1. O projeto da barragem foi repleto de atos autoritários e sem qualquer tipo de


diálogo com a população, que se desgastava com os agentes de execução, mais
ocupados em fiscalizar o projeto do que em incentivar a produção.
2. Para muitos dos proprietários, esse regime de reassentamento era um "cativeiro".
3. A transferência de terras era custosa para o pequeno produtor, que tinha de
gastar com anuidades da operação.
4. O grande beneficiário desse projeto, mesmo, foi o capital industrial e os
verdadeiros indenizados foram as oligarquias latifundiárias.
5. As populações trabalhadoras, pagadoras de impostos, foram os credores dessa
aventura, sem contrapartida dos beneficiários do grande capital.
6. Mesmo com tantas indignidades, os pequenos produtores provaram ser excelentes
benfeitores das terras que tiveram direito, produzindo grandes safras.
7. Na prática, os colonos não tinham a propriedade de suas terras e eram, na
verdade, trabalhadores a domicílio subservientes a uma "tecnocracia
esterilizadora". Muito mais proveitoso, avalia a autora, seria desburocratizar os
regulamentos e dar apoio financeiro e técnico aos colonos.

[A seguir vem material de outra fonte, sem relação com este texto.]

-- ==== Sys2Proof/Safety.lean ====
section
/-!
DEFINITION. The terms in which claims about the block are stated: a command that completes, a change that leaves state alone,
the canonical form of the register store, a run that stops nowhere, and the conditions on the state that several claims share.
-/
namespace Sys2Proof

open Sys2Proof.Machine

/-- A command completes at a state: its meaning answers a next state, of which `E` holds. -/
def Completes (c : Instr) (s : State) (E : State → Prop) : Prop := ∃ t, exec c s = .next t ∧ E t

/-- A run of `n` steps stops at no fault and no refusal. -/
def SafeRun (n : Nat) (s : State) : Prop := ∃ t, core.run n s = .next t

/-- The canonical form of the register store: offsets strictly rising, none listed at its reset value. -/
abbrev RegsCanonical (s : State) : Prop := SMap.wf resetWord s.regs = true

/-- The stores of the block with an address are in canonical form: control registers, shelf rows, HBM granules and cells. -/
abbrev StoresCanonical (s : State) : Prop :=
  RegsCanonical s ∧ SMap.wf (fun _ => ({} : ShelfRow)) s.core.shelf = true ∧ SMap.wf (fun _ => (0 : Granule)) s.hbm.mem = true ∧
    SMap.wf cellDefault s.core.cells = true

/-- Every register but those of a list holds in `t` what it held in `s`. -/
def RegsExcept (l : List Nat) (s t : State) : Prop := ∀ a, a ∉ l → t.rd a = s.rd a

/-- The registers of the log that the creation of a record may change (R475, R478): the sequence number, the queue's fill, the count of
suppressed records and the status. -/
def logRegs : List Nat := [Reg.LOG_SEQ_LO, Reg.LOG_SEQ_HI, Reg.LOG_QSTAT, Reg.LOG_SUPCNT, Reg.LOG_STAT]

/-- The registers that the clamps of a quadrant may change (R400, R406): CLK_LIMSTAT and the five counters. -/
def clampRegs : List Nat := Reg.CLK_LIMSTAT :: (List.range 5).map fun i => Reg.CLK_LIMCNT0 + 4 * i

/-- A bring-up has started in a phase for a cause (R366): the bring-up number has risen, and what the loss of the domains clears is clear. -/
abbrev BroughtUp (s t : State) (phase : Nat) (cause : Fld) : Prop :=
  t.phase = phase ∧ t.fld Reg.PWR_RSTCAUSE cause = 1 ∧ t.boot.bootNo = s.boot.bootNo + 1 ∧ t.pwr.off = false ∧ t.pwr.dead = false ∧
  t.srv = {} ∧ t.lnk = {} ∧ t.core.shelf = [] ∧ t.core.ctxs = [] ∧ t.core.cells = s.core.cells ∧ t.log.ring = s.log.ring

/-- No stream is held and no tier move is ordered or under way: the end of a partition has nothing to release. -/
def noStreams (s : State) : Bool := s.srv.streams == [] && s.hbm.moves == []

/-! ### Contexts and bundles -/

/-- A bundle of a context has issued; the next of its slots to be performed is `slot`, it holds the operation `op`, and the slot's unit can
accept (R164). -/
def issuedAt (s : State) (k n slot op : Nat) (i : Issued) : Bool :=
  (s.ctx k n).cur == some i && i.next? == some slot && slotOp i.bundle slot == op && (slot == 5 || s.unitFree k n slot)

/-- The state in which the bundle at the pc of a context has been fetched (R160). -/
def afterFetch (s : State) (k n : Nat) : State := s.fetch k (s.fld (Reg.CORE_CTXPROG k n) Fld.CORE_CTXPROG_PBASE + s.pcOf k n)

/-- A context runs, has performed every slot so far, and the bundle `b` at its pc passes the checks of R165 and finds its units free. -/
def fetchesOk (s : State) (k n b : Nat) : Bool :=
  let r := afterFetch s k n
  let phys := s.fld (Reg.CORE_CTXPROG k n) Fld.CORE_CTXPROG_PBASE + s.pcOf k n
  s.ctxRun k n == 1 && (s.ctx k n).cur.isNone && ((s.ctx k n).wait == .none || (s.ctx k n).wait == .counter) &&
    decide (s.pcOf k n < s.pcount k n) && b == r.bundleNat k n (s.pcOf k n) && (List.range 4).all (fun i => r.pmWord k phys i != 2) &&
    bits b 255 1 == b2n (r.tagged k n) && ((decodeCheck b).or (r.operandCheck k n b (s.ctx k n).a)).isNone &&
    (List.range 5).all fun j => slotOp b j == 0 || r.unitFree k n j

/-- The wait that a bundle holds can be judged, is legal, holds, and its counter shows no error (R140, R141, R139). -/
def waitPasses (s : State) (k n b : Nat) : Bool :=
  let r := afterFetch s k n
  (r.op k (8 + n)).isNone && (r.waitCheck k n b).isNone && r.waitHolds k b && (r.waitError k b).isNone

/-- A shelf row that an access in scheduled mode of a context reads as it stands: it lies in the context's rows, is not poisoned, has clean
check bits, and no descriptor still has to land on it (R127, R120, R121, R248). -/
def plainRow (s : State) (k n r : Nat) : Bool :=
  s.inRows k n r && !s.spillPending k r && !(s.shelfRow k r).poison && (s.shelfRow k r).ecc == 0

/-- A row in tagged mode that a context may access by a class, whose tag is as given, neither poisoned nor with check errors (R126, R127). -/
def taggedRow (s : State) (k n r : Nat) (cls : Cls) (fill full : Bool) : Bool :=
  s.inRows k n r && s.tagAllowed k n cls fill r && (s.shelfRow k r).full == full && !(s.shelfRow k r).poison && (s.shelfRow k r).ecc == 0

/-- The context is to fetch, and the bundle at its pc lies in its program and has no uncorrectable word (R164, R165). -/
def fetches (s : State) (k n : Nat) : Bool :=
  s.ctxRun k n == 1 && (s.ctx k n).cur.isNone && ((s.ctx k n).wait == .none || (s.ctx k n).wait == .counter) &&
    decide (s.pcOf k n < s.pcount k n) &&
    (List.range 4).all fun i => s.pmWord k (s.fld (Reg.CORE_CTXPROG k n) Fld.CORE_CTXPROG_PBASE + s.pcOf k n) i != 2

/-- The commands of the slots of a context's bundle (R162 to R184). -/
def slotCommands (k : CoreNo) (n : CtxNo) : List Instr :=
  [.nop k n, .dispatch k n, .copy k n, .copyk k n, .fillz k n, .mmnt k n, .mmnn k n, .merge k n, .conv k n, .func k n, .add k n,
   .mul k n, .reduce k n, .bscale k n, .send k n, .sendk k n, .enqT k n, .enqS k n, .clr k n, .jump k n, .loop k n, .setl k n,
   .seta k n, .adda k n, .waitAbs k n, .waitOut k n, .switch k n, .barrier k n, .step k n, .drain k n, .event k n, .halt k n]

/-! ### P40 rows and rounding -/

/-- A P40 row whose fields fit the layout of R25: values beyond its blocks are 0. -/
def P40.fits (p : P40) : Bool :=
  decide (-2 ^ 15 ≤ p.exp) && decide (p.exp < 2 ^ 15) && decide (-2 ^ 15 ≤ p.top) && decide (p.top < 2 ^ 15) && decide (p.contrib < 2 ^ 32) &&
  decide (p.rid < 2 ^ 16) && decide (p.col0 < 2 ^ 16) && decide (p.nblk ≤ 3) && decide (p.flags < 8) && decide (p.zero < 2 ^ 32) &&
  p.csat.length == 3 && p.csat.all (fun c => decide (c < 2 ^ 16)) && p.cund.length == 3 && p.cund.all (fun c => decide (c < 2 ^ 16)) &&
  p.s.length == 96 && p.s.all (fun v => decide (-2 ^ 39 ≤ v) && decide (v < 2 ^ 39)) && (p.s.drop (32 * p.nblk)).all (· == 0)
/-- Every row of a list has the key of a row: rows that merge (R32). -/
def sameKeys (p : P40) (l : List P40) : Bool := l.all p.sameKey
/-- The least exponent of a row and a list of rows. -/
def leastExp (p : P40) (l : List P40) : Int := l.foldl (fun e q => min e q.exp) p.exp
/-- The sum of the values j of a row and a list of rows, in units of 2^e. -/
def valueSum (p : P40) (l : List P40) (e : Int) (j : Nat) : Int :=
  l.foldl (fun x q => x + nth 0 q.s j * (2 ^ (q.exp - e).toNat : Nat)) (nth 0 p.s j * (2 ^ (p.exp - e).toNat : Nat))
/-- A contribution of R29: its own exponent, one contribution, values within the bound of R30. -/
def isContribution (p : P40) : Bool := p.top == p.exp && p.contrib == 1 && p.s.all fun v => decide (v.natAbs ≤ 8372224)
/-- The value m x 2^t. -/
def scaled (m t : Int) : Rat := (m : Rat) * (2 : Rat) ^ t

/-! ### Management requests -/

/-- A management request that the part serves now (R369, R385, R420, R509, R510): the island runs, on Ethernet the request has come in a
datagram, the part is in full service or the request is one of the exceptions, and the requester is authorised. -/
def canServe (s : State) (c : Channel) (sess : Option Nat) (a : Access) (early : Bool) : Bool :=
  s.mgmtOn c && (c == .i3c || s.mgmt.ethReqs != []) && (s.mgmtReady || early) && s.authorised a c sess
/-- The state in which a request that is served has left the requests in work. -/
def taken (s : State) (c : Channel) : State :=
  match c with
  | .i3c => s
  | .eth => { s with mgmt := { s.mgmt with ethReqs := s.mgmt.ethReqs.drop 1 } }
/-- The SEQ that the answer to a served request echoes (R509). -/
def reqSeq (s : State) (c : Channel) : Nat :=
  match c with
  | .i3c => 0
  | .eth => nth 0 s.mgmt.ethReqs 0
/-- A request is answered after a change of the management controller's state; nothing else changes. -/
def answerOf (s : State) (c : Channel) (name : String) (code : Completion) (data : List Nat) (f : MgmtBlk → MgmtBlk) : State :=
  State.reply { taken s c with mgmt := f (taken s c).mgmt } { chan := c, seq := reqSeq s c, name := name, code := code, data := data }

/-! ### Commands of the host -/

/-- The oldest command in flight of a virtual function is `c`, with this CID and OP, not started, on a part that has not failed. -/
def firstCmd (s : State) (p cid op : Nat) (c : VfCmd) : Bool :=
  (s.vf p).cmds.head? == some c && c.entry.cid == cid && c.entry.op == op && !c.started && !s.failed

/-- The oldest command in flight of a virtual function has left it, and its completion entry is the newest of the ring (R544, R545); the
registers, the cores, the mesh and the log hold what they held. -/
abbrev Answered (s t : State) (p cid status gen value : Nat) : Prop :=
  (t.vf p).cmds = (s.vf p).cmds.drop 1 ∧
  (t.vf p).cq = (s.vf p).cq ++ [{ kind := 1, phase := (s.vf p).phase, status := status, cid := cid, gen := gen, value := value, pos := 0 }] ∧
  RegsExcept [] s t ∧ t.core = s.core ∧ t.mesh = s.mesh ∧ t.log = s.log

end Sys2Proof
end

8. A obra da barragem foi mais uma forma do capital industrial subordinar a
produção agrícola aos seus interesses com o auxílio do Estado.
9. A barragem foi um "bem público" para benefício do setor privado. Socialização
dos custos e privatização dos lucros.
10. As relações de dominação de classe eram mascaradas, de forma que as verdadeiras
autoridades e agentes beneficiários da obra ficavam protegidos da revolta popular
que era direcionada aos trabalhadores diretos.
11. O discurso do "desenvolvimento" foi justificador de sacrifícios impostos à
população para benefício do capital industrial, aliado de uma legislação capciosa,
encobriam as vantagens das quais esse capital se beneficiava.
12. Por fim, a redistribuição das terras beneficiou largamente as oligarquias e a
agroindústria, demonstrou que reformas parciais apenas reeditam no médio e longo
prazo as antigas relações de posse e produção que se julgava superar.